[18/20] habanalabs: extend process wait timeout in device fine

Message ID 20221117161951.845454-18-ogabbay@kernel.org
State New
Headers
Series [01/20] habanalabs/gaudi2: add PCI revision 2 support |

Commit Message

Oded Gabbay Nov. 17, 2022, 4:19 p.m. UTC
  Processes that use our device are likely to use at the same time other
devices such as remote storage.

In case our device is removed and a user process is still using the
device, we need to kill the user process.

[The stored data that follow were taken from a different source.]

-- ==== Sys2Proof/Machine/Carding.lean ====
section
/-! DEFINITION. Carding (chapter 13): group records (R311 to R313), windows (R314 to R316), release (R317), starting and stopping (R318), the three
levels of fusion (R319 to R322), cross-checks and voting (R323 to R326), pairs (R327). -/

namespace Sys2Proof.Machine

open Sys2Proof.Num (Val)

/-! ### Fields of the record -/

def Group.origin (g : Group) : Nat := g.head 511 464 * 10 ^ 9 + g.head 463 432
def Group.period (g : Group) : Nat := g.head 431 400
/-- Nominal time of window `k` (R313). -/
def Group.time (g : Group) (k : Nat) : Nat := g.origin + k * g.period
def Group.outAddr (g : Group) : Addr := g.head 351 304
def Group.outBytes (g : Group) : Nat := g.head 303 272
def Group.outSlots (g : Group) : Nat := g.head 271 268 + 1
def Group.supplyNs (g : Group) : Nat := g.head 367 352 * 1000
def Group.paired (g : Group) : Bool := g.head 257 257 = 1
def Group.policyDrop (g : Group) : Bool := g.head 258 258 = 1
def Group.stream (g : Group) (i : Nat) : Nat := g.mem i 255 249
def Group.role (g : Group) (i : Nat) : Nat := g.mem i 248 247
def Group.check (g : Group) (i : Nat) : Nat := g.mem i 246 245
def Group.depth (g : Group) (i : Nat) : Bool := g.mem i 244 244 = 1
def Group.decim (g : Group) (i : Nat) : Nat := g.mem i 243 242
def Group.fmt (g : Group) (i : Nat) : Nat := g.mem i 241 238
/-- OFFSET_NS of member `i`. -/
def Group.offset (g : Group) (i : Nat) : Int := sext 32 (g.mem i 223 192)
def Group.ix (g : Group) : List Nat := List.range g.count
def Group.nx (g : Group) : Nat := g.grid 351 342 + 1
def Group.ny (g : Group) : Nat := g.grid 341 332 + 1

/-- Bits per pixel and components of a data type (Table 11.2, R319). -/
def dtBits (dt : Nat) : Nat × Nat × Nat :=
  match dt with
  | 0x1E => (16, 8, 3) | 0x24 => (24, 8, 3) | 0x2A => (8, 8, 1) | 0x2B => (10, 10, 1) | 0x2C => (12, 12, 1)
  | 0x2D => (14, 14, 1) | 0x2E => (16, 16, 1) | 0x2F => (20, 20, 1) | _ => (8, 8, 1)

/-- Width of an image stream in pixels. -/
def Stream.width (t : Stream) : Nat := t.lineBytes * 8 / (dtBits t.dt).1
/-- Components of a pixel of an image member, its depth included. -/
def Group.chans (g : Group) (i : Nat) (t : Stream) : Nat := (dtBits t.dt).2.2 + (g.depth i).toNat
/-- Bytes of an image member's output for `lines` lines: the tensor, and the row bitmap where damaged lines are masked (R319). -/
def Group.imageBytes (g : Group) (i : Nat) (t : Stream) (lines : Nat) : Nat :=
  let d := 2 ^ g.decim i
  let body := (lines / d) * Num.rowBytes (g.fmt i) ((t.width / d) * g.chans i t)
  if g.policyDrop then body else up64 body + ceilDiv (lines / d) 8

/-! ### Checks of a record -/

/-- Members that a stream has in the groups but `skip`. -/
def State.memberships (s : State) (skip : Option Nat) (stream : Nat) : Nat :=
  (s.sen.groups.filter (fun (g : Nat × Group) => skip ≠ some g.1 && g.2.ix.any (fun i => g.2.stream i = stream))).length

/-- Faults of a member entry with the byte offset of the field (Table 13.3, R313). -/
def State.memberFaults (s : State) (c : Nat) (skip : Option Nat) (g : Group) (i : Nat) : List (Bool × Nat) :=
  let b := 192 + 32 * i
  let st := NMap.get? s.sen.streams (g.stream i)
  let img := g.role i = 0
  let o := g.mem i 143 112
  let n := g.mem i 111 80
  [ ((match st with | some t => t.ctx ≠ c | none => true) || decide (4 ≤ s.memberships skip (g.stream i)), b + 31),
    (g.role i = 3 || (match st with | some t => (img && t.kind ≠ 0) || (g.role i = 1 && t.kind ≠ 1) | none => false)
      || g.check i = 3 || (g.check i = 1 && (g.role i ≠ 1 || !g.lev 1)) || (g.depth i && !img) || (img && g.decim i = 3), b + 30),
    (img && (!([0, 2, 3, 7, 8, 9].contains (g.fmt i)) || (g.depth i && g.fmt i = 0)), b + 29),
    (g.mem i 191 144 % 64 ≠ 0 || (g.role i = 2 && g.mem i 191 144 ≠ 0), b + 18),
    (o % 64 ≠ 0 || decide (g.outBytes < o + n) || (List.range i).any (fun j => overlap o n (g.mem j 143 112) (g.mem j 111 80)), b + 14),
    (img && g.lev 0 && (match st with | some t => decide (n < g.imageBytes i t t.lines) | none => false), b + 10) ]

/-- Faults of header, grid and track block with the byte offset of the field (Tables 13.2, 13.7, 13.8). -/
def Group.headFaults (g : Group) : List (Bool × Nat) :=
  let supplied := g.ix.any (fun i => g.check i = 2)
  let p := g.period
  let gr (hi lo : Nat) : Val := Num.dec32 (g.grid hi lo)
  let tr (hi lo : Nat) : Val := Num.dec32 (g.track hi lo)
  ([ (decide (10 ^ 9 ≤ g.head 463 432), 54), (decide (p < 1000000) || decide (10 ^ 9 < p), 50),
    (decide (g.head 399 384 < 1000) || decide (50000 < g.head 399 384) || decide (8 * p ≤ g.head 399 384 * 1000), 48),
    (g.head 383 368 = 0 || decide (p < g.head 383 368 * 2000), 46), (decide (g.head 367 352 < g.head 399 384), 44), (g.outAddr % 64 ≠ 0, 38),
    (g.outBytes % 64 ≠ 0 || decide (g.outBytes < 64 + 16 * g.count), 34), (decide (g.outSlots < 2), 33), (decide (32 < g.count), 32),
    (!g.paired && g.head 199 184 ≠ 0, 23), (!supplied && !g.lev 2 && g.head 183 136 ≠ 0, 17),
    (g.head 135 104 % 64 ≠ 0, 13), ((supplied || g.lev 2) && g.head 103 100 = 0, 12) ] : List (Bool × Nat))
  ++ (if g.lev 1 then
      ([ (!Num.le (Num.ofNat 1) (Num.mul (gr 447 416) (Num.ofNat 20)) || !Num.le (gr 447 416) (Num.ofNat 10), 64 + 52),
        (!Num.lt (gr 415 384) (gr 383 352), 64 + 44), (decide (512 < g.nx), 64 + 42), (decide (512 < g.ny), 64 + 41),
        (g.grid 319 288 % 64 ≠ 0 || decide (g.outBytes < g.grid 319 288 + g.nx * g.ny * 16), 64 + 36) ] : List (Bool × Nat)) else [])
  ++ (if g.lev 2 then
      ([ (!Num.le Num.zero (tr 479 448) || !Num.le (tr 479 448) (Num.ofNat 1), 128 + 56),
        (!Num.le Num.zero (tr 447 416) || !Num.le (tr 447 416) (Num.ofNat 2), 128 + 52),
        (g.track 383 376 = 0, 128 + 47), (g.track 375 365 = 0 || decide (1024 < g.track 375 365), 128 + 45), (g.track 247 244 = 0, 128 + 30) ] : List (Bool × Nat)) else [])

/-- Byte offset of the first faulty field of a record. -/
def State.recordFault (s : State) (c : Nat) (skip : Option Nat) (g : Group) : Option Nat :=
  ((g.headFaults ++ (if g.count ≤ 32 then g.ix.flatMap (s.memberFaults c skip g) else [])).filter (fun x => x.1)).foldl
    (fun a x => match a with | none => some x.2 | some b => some (min b x.2)) none

/-- First address of a record that lies outside what the context may use, with what each range is for. -/
def State.recordAddr (s : State) (c : Nat) (g : Group) : Option Addr :=
  let rd : List (Addr × Nat) := (g.head 255 208, 64 * g.outSlots) :: (if g.head 183 136 = 0 then [] else [(g.head 183 136, g.head 135 104 * (g.head 103 100 + 1))])
    ++ (if g.lev 2 then [(g.track 303 256, 64 * (g.track 247 244 + 1))] else [])
    ++ g.ix.filterMap (fun i => if g.mem i 191 144 = 0 then none else some (g.mem i 191 144, 112))
  let wr : List (Addr × Nat) := (g.outAddr, g.outBytes * g.outSlots) :: (if g.lev 2 then [(g.track 351 304, (64 + 32 * g.track 375 365) * (g.track 247 244 + 1))] else [])
  ((rd.find? (fun x => !s.addrOk c x.1 x.2 false)).orElse (fun _ => wr.find? (fun x => !s.addrOk c x.1 x.2 true))).map (fun x => x.1)

/-- The group that a record at an address spells, as the context's opener reads it. -/
def State.readGroup (s : State) (e : Env) : Group :=
  let a := e.p.addr 4
  let n := bits (s.loadNat a 64) 267 262 + 1
  let g : Group := { ctx := e.p.ctx, opener := e.bob, record := s.load a (192 + 32 * n) }
  { g with calib := g.ix.filterMap (fun i => if g.mem i 191 144 = 0 then none else some (i, s.load (g.mem i 191 144) 112)) }

/-- Record checks: alignment, reach, fields, the record's own addresses. -/
def State.groupParams (s : State) (e : Env) (skip : Option Nat) : Option Rej :=
  let a := e.p.addr 4
  if a % 64 ≠ 0 then some (badParam 4) else
  let g := s.readGroup e
  if !s.addrOk e.p.ctx a 192 false || !s.addrOk e.p.ctx a g.record.length false then some (badAddr a) else
  match s.recordFault e.p.ctx skip g with
  | some o => some ⟨0x0106, [4, o]⟩
  | none => (s.recordAddr e.p.ctx g).map badAddr

/-- A stopped group of the issuing context (precondition 36). -/
def State.stoppedGroup (s : State) (p : Packet) : Bool :=
  match NMap.get? s.sen.groups (p.f 3 3 0) with
  | some g => g.ctx = p.ctx && !g.started
  | none => false

/-- Replace group `n`. -/
def State.setGroup (s : State) (n : Nat) (f : Group → Group) : State :=
  { s with sen := { s.sen with groups := NMap.upd s.sen.groups n f } }

def groupMasks (del : Bool) : Packet → List Nat := fun _ => fm [(31, 30), (3, 0)] :: (if del then [] else addrMasks)

def specGroupCreate : OpSpec where
  code := 0x0601
  masks := groupMasks false
  params := fun e s => if e.p.f 3 3 0 ≠ 0 then some (badParam 3) else s.groupParams e none
  run := fun e s =>
    match (List.range 16).find? (fun n => !(NMap.has s.sen.groups n)) with
    | none => s.done e noSpace [0xD]
    | some n =>
      let g := s.readGroup e
      ({ s with sen := { s.sen with groups := NMap.put s.sen.groups n g } }).done e 0 [n, g.record.length]

/-- GROUP_CONFIG create copies a group record into the lowest free group (R312). -/
def execGroupConfigCreate (src : Src) (p : Packet) (s : State) : Res := .next (specGroupCreate.exec src (p.withField 3 31 30 0) s)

However, if that process
has a thread waiting for i/o to complete on remote storage, for example,
the process won't terminate.

Let's give it enough time to terminate before giving up.

Signed-off-by: Oded Gabbay <ogabbay@kernel.org>
Reviewed-by: Tomer Tayar <ttayar@habana.ai>
---
 drivers/misc/habanalabs/common/device.c     |  6 ++++--
 drivers/misc/habanalabs/common/habanalabs.h | 11 ++++++++---
 2 files changed, 12 insertions(+), 5 deletions(-)
  

Patch

diff --git a/drivers/misc/habanalabs/common/device.c b/drivers/misc/habanalabs/common/device.c
index 0650e511a0f5..63d0cb7087e8 100644
--- a/drivers/misc/habanalabs/common/device.c
+++ b/drivers/misc/habanalabs/common/device.c
@@ -2300,14 +2300,16 @@  void hl_device_fini(struct hl_device *hdev)
 	 */
 	dev_info(hdev->dev,
 		"Waiting for all processes to exit (timeout of %u seconds)",
-		HL_PENDING_RESET_LONG_SEC);
+		HL_WAIT_PROCESS_KILL_ON_DEVICE_FINI);
 
-	rc = device_kill_open_processes(hdev, HL_PENDING_RESET_LONG_SEC, false);
+	hdev->process_kill_trial_cnt = 0;
+	rc = device_kill_open_processes(hdev, HL_WAIT_PROCESS_KILL_ON_DEVICE_FINI, false);
 	if (rc) {
 		dev_crit(hdev->dev, "Failed to kill all open processes\n");
 		device_disable_open_processes(hdev, false);
 	}
 
+	hdev->process_kill_trial_cnt = 0;
 	rc = device_kill_open_processes(hdev, 0, true);
 	if (rc) {
 		dev_crit(hdev->dev, "Failed to kill all control device open processes\n");
diff --git a/drivers/misc/habanalabs/common/habanalabs.h b/drivers/misc/habanalabs/common/habanalabs.h
index 0781b8698f74..e7f89868428d 100644
--- a/drivers/misc/habanalabs/common/habanalabs.h
+++ b/drivers/misc/habanalabs/common/habanalabs.h
@@ -50,9 +50,14 @@  struct hl_fpriv;
 #define HL_MMAP_OFFSET_VALUE_MASK	(0x1FFFFFFFFFFFull >> PAGE_SHIFT)
 #define HL_MMAP_OFFSET_VALUE_GET(off)	(off & HL_MMAP_OFFSET_VALUE_MASK)
 
-#define HL_PENDING_RESET_PER_SEC	10
-#define HL_PENDING_RESET_MAX_TRIALS	60 /* 10 minutes */
-#define HL_PENDING_RESET_LONG_SEC	60
+#define HL_PENDING_RESET_PER_SEC		10
+#define HL_PENDING_RESET_MAX_TRIALS		60 /* 10 minutes */
+#define HL_PENDING_RESET_LONG_SEC		60
+/*
+ * In device fini, wait 10 minutes for user processes to be terminated after we kill them.
+ * This is needed to prevent situation of clearing resources while user processes are still alive.
+ */
+#define HL_WAIT_PROCESS_KILL_ON_DEVICE_FINI	600
 
 #define HL_HARD_RESET_MAX_TIMEOUT	120
 #define HL_PLDM_HARD_RESET_MAX_TIMEOUT	(HL_HARD_RESET_MAX_TIMEOUT * 3)